The number of green jobs in the UK will need to grow quickly to support our transition to net zero. In the low-carbon and renewable energy sector, for example, research suggests around 800,000 workers will be required by 2030 and 1.38 million by 2050. In England, the figure will rise to 1.18 million jobs, from just 185,000 today. This underlines the urgent need to start planning for these jobs now and to get all hands-on-deck to enable a fair transition away from fossil fuels and towards a clean, green economy.

But how can you aspire to a career in sustainability if you’re not aware of the myriad of different routes available to you?

When I was younger, I assumed you had to have a Science or Geography-related background to work in sustainability. My younger self would be delighted to know I’m putting my creative skills to good use, in a purpose-led organisation helping to create a One Planet Living future for people and the planet.

That’s why I was delighted that Bioregional was invited to participate in the Mayor of London’s Climate Kick-Start programme, a partnership between the Greater London Authority, Bloomberg L.P and Let’s Go Zero 2030. Coinciding with Green Careers Week and the first week of COP27, the city-wide schools programme aimed to inspire young people to tackle the climate and ecological emergency.

Climate Kick-Start

Our first event was at the Royal Institution, close to our Westminster HQ. Over 300 Key Stage 3 students attended to listen to science and sustainability-themed talks and demonstrations, before exploring the exhibitor stalls to learn about what we do.

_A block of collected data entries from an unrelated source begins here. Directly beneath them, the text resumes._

-- ==== Sys2Proof/Machine/Mailbox.lean ====
section
/-! DEFINITION. The Stolpel commands: what the site processor, or the fallback responder, does for each (16_stolpel_and_events.md R430 to
R438, Table 16-4; 15_faults_and_dust_sheets.md Tables 15-8, 15-17 and 15-18; 12_umakin_transport.md R324; 14_skim_lanes.md R395;
17_power_clocks_startup.md R450 to R453, R472, R473, R478; 18_identity_and_optical_modules.md R481, R485). -/
namespace Sys2Proof.Machine

/-! ### Shared steps -/

/-- A command whose fields are in range and whose object accepts it runs; otherwise it returns Invalid Input with the input offset of the
first offending field, or OBJECT_STATE (R429, Table 16-3). -/
def State.boxChecked (s : State) (m : Bool) (cs : List (Nat × Bool)) (ok : Bool) (f : State → State) : State :=
  match firstBad cs with
  | some o => s.boxRange m o
  | none => if ok then f s else s.boxState m

/-- A background command runs unless one runs already (R426). -/
def State.runBg (s : State) (m : Bool) (op : Nat) (f : State → List Byte → State) : State :=
  s.runBox m op (fun t i => if t.mail.bg.isSome then t.boxDone m 6 0 [] else f t i)

/-- A background command begins, and completes its work later or at once. -/
def State.bgRuns (s : State) (m : Bool) (op : Nat) (kind : BgKind) (f : State → State) : State := s.boxStart m op kind f

/-- A field of n bytes at an offset that must read 0. -/
def rsvIn (i : List Byte) (o n : Nat) : Nat × Bool := (o, inNum i o n != 0)

/-- Bytes of registers that the device reads of itself, clearing none. -/
def State.peek (s : State) (o n : Nat) : List Byte := (List.range n).map (fun k => s.regByte (o + k))

/-- Zero bytes. -/
def zeros (n : Nat) : List Byte := List.replicate n 0

/-! ### Identity and firmware (R430, R436 to R438) -/

/-- The code of the firmware slot's STATE (Table 16-4). -/
def FwState.code : FwState → Nat
  | .empty => 0 | .receiving => 1 | .verifying => 2 | .running => 3 | .failed => 4

/-- INFO: identity and state (Table 15-17). -/
def execInfo (mb : Bool) (s : State) : Host.Outcome State Fault Refusal :=
  .next (s.runBox mb 0xC000 (fun t _ => t.boxOk mb
    (leBytes 2 0xD2A9 ++ leBytes 2 0x9620 ++ [(t.cfgWord 8).setWidth 8, BitVec.ofNat 8 (16 * b2n t.hpt.fallback + t.mail.fw.code), 0, 0] ++
     leBytes 8 t.idn.fuses.dsn.toNat ++ leBytes 8 t.flt.fallback.toNat ++ leBytes 4 t.flt.chip.toNat ++ t.peek 0x8000 4 ++ zeros 32)))

/-- The most bytes that a transfer holds (R437). -/
def fwMax : Nat := 1573376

My colleague Nina Wallace and I introduced the students to our work, spoke to them about their future career goals, and answered their questions about what it’s like to work within sustainability.

The South London Schools Partnership invited us to Kingston College for our second and final event. I presented to the students about the climate emergency and how Bioregional’s work aims to tackle it, talking to them about our work at BedZED and our One Planet Living® sustainability framework, which provoked a lot of interesting questions. I also spoke to the students about their perceptions of green jobs and what they need to get there, before sharing my own unconventional journey into sustainability, as well as the different roles and organisation types out there.

My journey into sustainability

My first two internships were with a spirits start-up and an art and film festival. I had no intention of working within sustainability until I participated in an art competition organised by Birmingham Friends of the Earth, which sought to raise awareness about climate refugees. For my submission, I did a lot of research into how the climate crisis negatively impacted the Wodaabe tribe of Niger, and it opened my eyes to the urgency and scale of the climate crisis and its potential to disrupt all our livelihoods.

After that, I felt spurred on to work with an organisation making a positive environmental impact. Before Bioregional, I was a Marketing Assistant for a micromobility start-up, and it was fascinating to learn about sustainability through the lens of transport. My communication and marketing skills helped me to secure my role at Bioregional, despite gaining these skills in completely different sectors. And I was able to demonstrate my passion for sustainability through my experience at the micromobility start-up, as well as the actions I was taking in my personal life. No science degree required!

How can I enter the world of sustainability?

If you’ve often thought ‘I’d love to work in sustainability but I'm [insert other non-technical roles here]’, I want you to know that you don’t have to sacrifice the things you love. Even sustainable organisations need an accessible website, good branding and marketing materials, and everything else that makes a business thrive. Whatever your skills are, they can be transferred.

Seek out organisations that align with your passions and interests. Fanatic about web development, art, or graphic design? Find a web development company or graphic design studio that works with sustainable organisations – and yes, they do exist because we've worked with many over the years. The B Corp website is a good place to start – there’s a variety of different organisations, from fashion and period care to climate tech and sustainability consultancies, that have proven high social and environmental performance.

What I love about working for Bioregional is that I still get to be creative, whether it’s designing social media graphics or community engagement posters or writing blogs and emails. And the world of sustainability is ever-changing, so there is always something new to learn.

It was so inspiring talking to the next generation of changemakers about their aspirations for the future and what actions they’re already taking now. We hope we demonstrated that there is a role for everyone in sustainability, no matter what their skills and interests are.